**Collected data entries**
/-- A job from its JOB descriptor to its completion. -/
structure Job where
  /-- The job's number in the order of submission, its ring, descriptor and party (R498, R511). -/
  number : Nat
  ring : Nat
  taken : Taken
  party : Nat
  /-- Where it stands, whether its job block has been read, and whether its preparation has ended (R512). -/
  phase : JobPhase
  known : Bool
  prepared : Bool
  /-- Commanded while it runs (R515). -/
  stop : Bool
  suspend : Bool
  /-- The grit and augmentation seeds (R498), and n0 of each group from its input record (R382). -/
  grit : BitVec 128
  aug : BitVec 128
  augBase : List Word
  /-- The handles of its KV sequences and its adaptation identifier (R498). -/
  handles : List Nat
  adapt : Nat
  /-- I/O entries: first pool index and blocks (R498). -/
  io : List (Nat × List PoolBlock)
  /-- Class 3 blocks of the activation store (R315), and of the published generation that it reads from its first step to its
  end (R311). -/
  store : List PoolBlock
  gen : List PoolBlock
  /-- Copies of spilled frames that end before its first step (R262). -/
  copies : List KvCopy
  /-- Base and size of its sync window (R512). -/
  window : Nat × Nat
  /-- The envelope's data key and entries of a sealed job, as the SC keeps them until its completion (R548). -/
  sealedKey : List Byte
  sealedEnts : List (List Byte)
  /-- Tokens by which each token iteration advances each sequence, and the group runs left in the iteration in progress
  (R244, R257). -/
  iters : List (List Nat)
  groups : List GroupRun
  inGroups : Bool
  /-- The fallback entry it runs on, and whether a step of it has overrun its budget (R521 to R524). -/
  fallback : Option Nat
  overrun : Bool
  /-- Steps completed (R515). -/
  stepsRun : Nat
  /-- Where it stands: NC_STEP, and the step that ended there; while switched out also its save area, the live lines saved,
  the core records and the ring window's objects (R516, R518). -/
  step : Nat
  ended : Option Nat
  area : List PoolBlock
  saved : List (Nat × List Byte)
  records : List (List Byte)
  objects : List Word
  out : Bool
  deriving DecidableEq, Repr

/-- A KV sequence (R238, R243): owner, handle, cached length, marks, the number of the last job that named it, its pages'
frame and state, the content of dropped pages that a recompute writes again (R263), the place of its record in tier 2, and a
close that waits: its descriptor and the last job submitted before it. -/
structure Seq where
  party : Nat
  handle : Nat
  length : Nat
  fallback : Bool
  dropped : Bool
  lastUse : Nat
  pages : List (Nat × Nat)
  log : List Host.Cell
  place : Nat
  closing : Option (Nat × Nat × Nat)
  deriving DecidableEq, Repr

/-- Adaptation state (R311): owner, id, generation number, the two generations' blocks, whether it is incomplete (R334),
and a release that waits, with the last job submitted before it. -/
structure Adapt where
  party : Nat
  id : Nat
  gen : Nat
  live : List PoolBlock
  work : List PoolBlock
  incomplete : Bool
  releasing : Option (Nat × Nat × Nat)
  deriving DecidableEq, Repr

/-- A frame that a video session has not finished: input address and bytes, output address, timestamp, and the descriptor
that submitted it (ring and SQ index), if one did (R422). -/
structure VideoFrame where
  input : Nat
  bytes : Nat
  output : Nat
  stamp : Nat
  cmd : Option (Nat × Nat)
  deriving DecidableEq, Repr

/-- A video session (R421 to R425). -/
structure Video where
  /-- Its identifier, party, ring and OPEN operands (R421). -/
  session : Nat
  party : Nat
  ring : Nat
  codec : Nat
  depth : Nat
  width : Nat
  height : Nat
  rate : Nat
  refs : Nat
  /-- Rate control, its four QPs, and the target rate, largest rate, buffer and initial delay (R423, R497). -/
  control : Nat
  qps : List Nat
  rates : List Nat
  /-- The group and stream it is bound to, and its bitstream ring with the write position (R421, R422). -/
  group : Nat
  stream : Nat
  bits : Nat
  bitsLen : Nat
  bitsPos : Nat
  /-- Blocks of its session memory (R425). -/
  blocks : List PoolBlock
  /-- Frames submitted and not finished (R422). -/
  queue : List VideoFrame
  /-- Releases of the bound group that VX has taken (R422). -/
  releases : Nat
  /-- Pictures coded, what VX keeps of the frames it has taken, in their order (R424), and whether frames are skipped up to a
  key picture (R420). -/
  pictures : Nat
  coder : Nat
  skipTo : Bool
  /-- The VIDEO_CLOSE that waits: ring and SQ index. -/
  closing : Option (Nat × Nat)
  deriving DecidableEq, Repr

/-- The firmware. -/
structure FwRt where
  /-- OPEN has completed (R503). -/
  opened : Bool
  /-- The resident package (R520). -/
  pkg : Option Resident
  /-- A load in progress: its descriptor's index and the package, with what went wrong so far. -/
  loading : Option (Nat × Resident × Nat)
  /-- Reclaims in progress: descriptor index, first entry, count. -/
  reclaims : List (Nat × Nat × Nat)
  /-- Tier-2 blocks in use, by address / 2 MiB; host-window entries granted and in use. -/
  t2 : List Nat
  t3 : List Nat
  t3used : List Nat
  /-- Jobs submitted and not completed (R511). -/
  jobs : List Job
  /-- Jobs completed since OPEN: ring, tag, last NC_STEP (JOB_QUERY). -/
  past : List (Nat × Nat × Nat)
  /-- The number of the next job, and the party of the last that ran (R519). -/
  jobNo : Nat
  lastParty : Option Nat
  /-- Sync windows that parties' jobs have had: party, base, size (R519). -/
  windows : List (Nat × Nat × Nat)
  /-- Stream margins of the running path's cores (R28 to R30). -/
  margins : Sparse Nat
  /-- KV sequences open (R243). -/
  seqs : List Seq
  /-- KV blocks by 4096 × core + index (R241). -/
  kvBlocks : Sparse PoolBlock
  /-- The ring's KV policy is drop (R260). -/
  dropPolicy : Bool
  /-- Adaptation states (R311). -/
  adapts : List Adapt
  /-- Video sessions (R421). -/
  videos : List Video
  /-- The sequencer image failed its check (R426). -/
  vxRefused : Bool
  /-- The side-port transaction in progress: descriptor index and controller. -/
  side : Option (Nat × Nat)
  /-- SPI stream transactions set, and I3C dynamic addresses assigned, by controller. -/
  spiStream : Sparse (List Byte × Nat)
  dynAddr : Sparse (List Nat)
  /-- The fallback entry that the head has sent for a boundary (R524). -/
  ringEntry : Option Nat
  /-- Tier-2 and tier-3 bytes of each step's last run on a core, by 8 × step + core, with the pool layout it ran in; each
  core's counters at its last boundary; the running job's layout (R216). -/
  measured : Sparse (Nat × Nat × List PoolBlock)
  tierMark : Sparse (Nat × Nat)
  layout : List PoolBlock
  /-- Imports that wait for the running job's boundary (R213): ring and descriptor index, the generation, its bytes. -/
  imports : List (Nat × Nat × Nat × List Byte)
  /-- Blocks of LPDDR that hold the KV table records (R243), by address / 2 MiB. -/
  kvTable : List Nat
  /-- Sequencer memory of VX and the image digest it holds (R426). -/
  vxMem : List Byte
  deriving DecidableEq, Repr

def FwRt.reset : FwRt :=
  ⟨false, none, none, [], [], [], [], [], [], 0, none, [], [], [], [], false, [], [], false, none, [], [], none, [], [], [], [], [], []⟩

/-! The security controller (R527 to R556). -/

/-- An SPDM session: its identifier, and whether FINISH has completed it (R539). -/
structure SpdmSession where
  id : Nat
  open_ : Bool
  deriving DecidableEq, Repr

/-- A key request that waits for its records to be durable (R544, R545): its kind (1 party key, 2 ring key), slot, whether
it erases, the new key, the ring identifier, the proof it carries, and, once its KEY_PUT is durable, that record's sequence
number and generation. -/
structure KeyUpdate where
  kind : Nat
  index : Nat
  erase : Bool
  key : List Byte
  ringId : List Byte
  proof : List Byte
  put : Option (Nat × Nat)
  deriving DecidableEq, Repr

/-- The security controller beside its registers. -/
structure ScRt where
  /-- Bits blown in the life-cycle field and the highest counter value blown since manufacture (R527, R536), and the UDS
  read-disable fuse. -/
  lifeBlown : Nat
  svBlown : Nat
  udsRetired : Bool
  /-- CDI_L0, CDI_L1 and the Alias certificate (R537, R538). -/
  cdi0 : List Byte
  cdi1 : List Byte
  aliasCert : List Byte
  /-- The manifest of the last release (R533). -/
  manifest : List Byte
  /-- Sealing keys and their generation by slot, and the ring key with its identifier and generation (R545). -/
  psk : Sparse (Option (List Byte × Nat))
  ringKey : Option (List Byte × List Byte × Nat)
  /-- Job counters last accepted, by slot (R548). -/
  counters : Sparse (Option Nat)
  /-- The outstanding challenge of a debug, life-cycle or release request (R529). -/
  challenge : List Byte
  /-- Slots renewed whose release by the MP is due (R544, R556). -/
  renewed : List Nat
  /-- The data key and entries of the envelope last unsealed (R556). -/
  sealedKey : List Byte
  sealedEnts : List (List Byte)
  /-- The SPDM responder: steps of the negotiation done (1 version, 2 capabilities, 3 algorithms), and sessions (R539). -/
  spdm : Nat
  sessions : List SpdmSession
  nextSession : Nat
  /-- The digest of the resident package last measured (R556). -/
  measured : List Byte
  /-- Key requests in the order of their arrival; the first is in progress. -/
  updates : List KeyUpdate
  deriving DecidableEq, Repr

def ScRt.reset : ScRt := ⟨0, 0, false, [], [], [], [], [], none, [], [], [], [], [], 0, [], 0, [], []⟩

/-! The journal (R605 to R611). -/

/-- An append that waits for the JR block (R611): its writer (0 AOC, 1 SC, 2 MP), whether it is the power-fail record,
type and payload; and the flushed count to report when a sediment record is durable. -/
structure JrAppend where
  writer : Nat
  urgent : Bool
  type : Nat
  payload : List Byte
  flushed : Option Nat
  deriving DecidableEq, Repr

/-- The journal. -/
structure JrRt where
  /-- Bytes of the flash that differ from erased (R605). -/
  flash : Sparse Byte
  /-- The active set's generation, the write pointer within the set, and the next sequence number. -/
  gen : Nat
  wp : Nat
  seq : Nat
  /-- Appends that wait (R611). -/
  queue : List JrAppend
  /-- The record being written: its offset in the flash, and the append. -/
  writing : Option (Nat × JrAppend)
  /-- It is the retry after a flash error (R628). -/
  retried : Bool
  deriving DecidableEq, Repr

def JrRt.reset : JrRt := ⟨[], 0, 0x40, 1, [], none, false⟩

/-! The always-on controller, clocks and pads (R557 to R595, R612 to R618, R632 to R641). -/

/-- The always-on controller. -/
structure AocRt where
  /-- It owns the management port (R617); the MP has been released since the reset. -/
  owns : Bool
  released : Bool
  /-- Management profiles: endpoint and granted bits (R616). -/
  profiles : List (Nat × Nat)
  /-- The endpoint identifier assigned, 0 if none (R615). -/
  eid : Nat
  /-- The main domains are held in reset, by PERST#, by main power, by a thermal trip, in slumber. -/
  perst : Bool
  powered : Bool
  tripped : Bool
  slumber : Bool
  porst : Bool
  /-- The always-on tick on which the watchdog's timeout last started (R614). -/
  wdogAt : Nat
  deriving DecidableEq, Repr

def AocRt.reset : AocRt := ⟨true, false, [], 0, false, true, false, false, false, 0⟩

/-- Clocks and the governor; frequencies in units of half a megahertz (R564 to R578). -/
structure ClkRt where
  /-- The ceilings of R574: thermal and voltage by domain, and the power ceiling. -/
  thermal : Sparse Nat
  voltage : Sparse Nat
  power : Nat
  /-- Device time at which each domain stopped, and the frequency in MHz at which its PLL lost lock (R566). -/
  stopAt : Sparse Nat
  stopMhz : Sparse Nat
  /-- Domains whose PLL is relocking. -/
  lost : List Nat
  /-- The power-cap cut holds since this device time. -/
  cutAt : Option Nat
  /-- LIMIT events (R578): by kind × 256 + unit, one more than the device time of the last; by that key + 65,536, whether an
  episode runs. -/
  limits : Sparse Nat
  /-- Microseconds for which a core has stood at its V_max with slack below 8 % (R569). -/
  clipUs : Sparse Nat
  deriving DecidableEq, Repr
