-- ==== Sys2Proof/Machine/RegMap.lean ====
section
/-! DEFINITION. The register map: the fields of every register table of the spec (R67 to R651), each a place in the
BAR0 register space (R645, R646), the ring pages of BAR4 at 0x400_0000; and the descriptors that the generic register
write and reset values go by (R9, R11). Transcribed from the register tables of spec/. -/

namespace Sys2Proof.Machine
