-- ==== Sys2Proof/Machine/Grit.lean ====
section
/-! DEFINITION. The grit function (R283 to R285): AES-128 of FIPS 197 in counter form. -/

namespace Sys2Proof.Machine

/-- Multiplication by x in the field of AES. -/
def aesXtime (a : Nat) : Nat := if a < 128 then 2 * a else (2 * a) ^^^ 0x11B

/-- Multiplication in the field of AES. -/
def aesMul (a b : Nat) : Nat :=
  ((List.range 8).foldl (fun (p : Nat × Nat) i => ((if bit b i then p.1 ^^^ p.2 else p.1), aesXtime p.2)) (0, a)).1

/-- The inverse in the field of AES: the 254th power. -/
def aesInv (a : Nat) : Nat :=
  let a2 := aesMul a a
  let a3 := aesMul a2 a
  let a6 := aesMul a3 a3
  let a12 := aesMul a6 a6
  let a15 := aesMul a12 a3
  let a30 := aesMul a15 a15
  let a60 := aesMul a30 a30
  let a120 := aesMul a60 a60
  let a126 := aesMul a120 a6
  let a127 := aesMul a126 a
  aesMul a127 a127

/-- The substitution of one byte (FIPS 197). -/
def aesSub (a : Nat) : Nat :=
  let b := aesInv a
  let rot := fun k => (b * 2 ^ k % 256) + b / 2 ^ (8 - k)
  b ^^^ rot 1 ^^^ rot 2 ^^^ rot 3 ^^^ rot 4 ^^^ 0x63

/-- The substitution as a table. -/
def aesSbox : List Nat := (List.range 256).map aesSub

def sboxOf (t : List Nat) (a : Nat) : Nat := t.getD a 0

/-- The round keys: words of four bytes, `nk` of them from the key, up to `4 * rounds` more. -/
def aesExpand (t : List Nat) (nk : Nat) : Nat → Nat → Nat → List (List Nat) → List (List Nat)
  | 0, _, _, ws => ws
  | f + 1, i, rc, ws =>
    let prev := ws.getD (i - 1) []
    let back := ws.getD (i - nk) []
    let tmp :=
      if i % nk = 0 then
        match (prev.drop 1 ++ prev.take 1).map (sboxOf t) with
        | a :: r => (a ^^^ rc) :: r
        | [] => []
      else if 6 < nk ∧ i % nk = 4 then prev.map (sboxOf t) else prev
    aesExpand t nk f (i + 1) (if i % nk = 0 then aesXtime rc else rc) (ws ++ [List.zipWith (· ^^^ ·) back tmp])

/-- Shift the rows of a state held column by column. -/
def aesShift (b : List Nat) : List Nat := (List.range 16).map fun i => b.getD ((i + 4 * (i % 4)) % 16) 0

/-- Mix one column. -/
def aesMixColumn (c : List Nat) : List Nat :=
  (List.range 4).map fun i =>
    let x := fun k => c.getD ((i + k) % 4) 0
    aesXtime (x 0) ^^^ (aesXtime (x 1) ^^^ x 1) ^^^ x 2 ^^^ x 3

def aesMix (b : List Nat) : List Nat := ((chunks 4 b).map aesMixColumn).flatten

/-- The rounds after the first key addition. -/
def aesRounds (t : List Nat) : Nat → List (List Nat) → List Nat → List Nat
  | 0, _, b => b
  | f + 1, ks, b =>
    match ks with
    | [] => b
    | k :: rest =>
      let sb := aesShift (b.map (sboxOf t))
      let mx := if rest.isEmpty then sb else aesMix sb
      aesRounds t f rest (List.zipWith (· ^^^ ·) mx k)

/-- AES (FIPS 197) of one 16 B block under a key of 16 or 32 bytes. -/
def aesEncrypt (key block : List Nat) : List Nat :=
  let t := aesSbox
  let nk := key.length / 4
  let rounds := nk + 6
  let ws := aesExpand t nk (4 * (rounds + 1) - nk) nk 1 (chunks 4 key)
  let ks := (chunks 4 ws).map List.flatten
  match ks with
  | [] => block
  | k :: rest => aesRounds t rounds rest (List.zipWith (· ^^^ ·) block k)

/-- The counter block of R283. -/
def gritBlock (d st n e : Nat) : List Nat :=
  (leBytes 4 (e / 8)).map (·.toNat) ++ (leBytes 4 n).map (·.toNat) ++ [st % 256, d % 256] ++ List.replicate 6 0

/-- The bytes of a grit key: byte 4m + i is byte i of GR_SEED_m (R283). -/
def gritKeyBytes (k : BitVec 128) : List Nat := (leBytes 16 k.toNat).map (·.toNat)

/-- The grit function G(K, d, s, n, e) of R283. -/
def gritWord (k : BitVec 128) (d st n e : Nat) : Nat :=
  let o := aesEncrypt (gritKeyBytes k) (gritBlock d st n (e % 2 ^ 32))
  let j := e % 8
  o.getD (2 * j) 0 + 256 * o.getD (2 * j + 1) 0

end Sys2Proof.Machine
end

**Work order**
Could you retype exactly the lines above, starting at the line that contains "to R641). -/" and ending at the line that contains "owns : Bool", and nothing more?

**Reply to the exercise**
/-! The always-on controller, clocks and pads (R557 to R595, R612 to R618, R632 to R641). -/

/-- The always-on controller. -/
structure AocRt where
  /-- It owns the management port (R617); the MP has been released since the reset. -/
  owns : Bool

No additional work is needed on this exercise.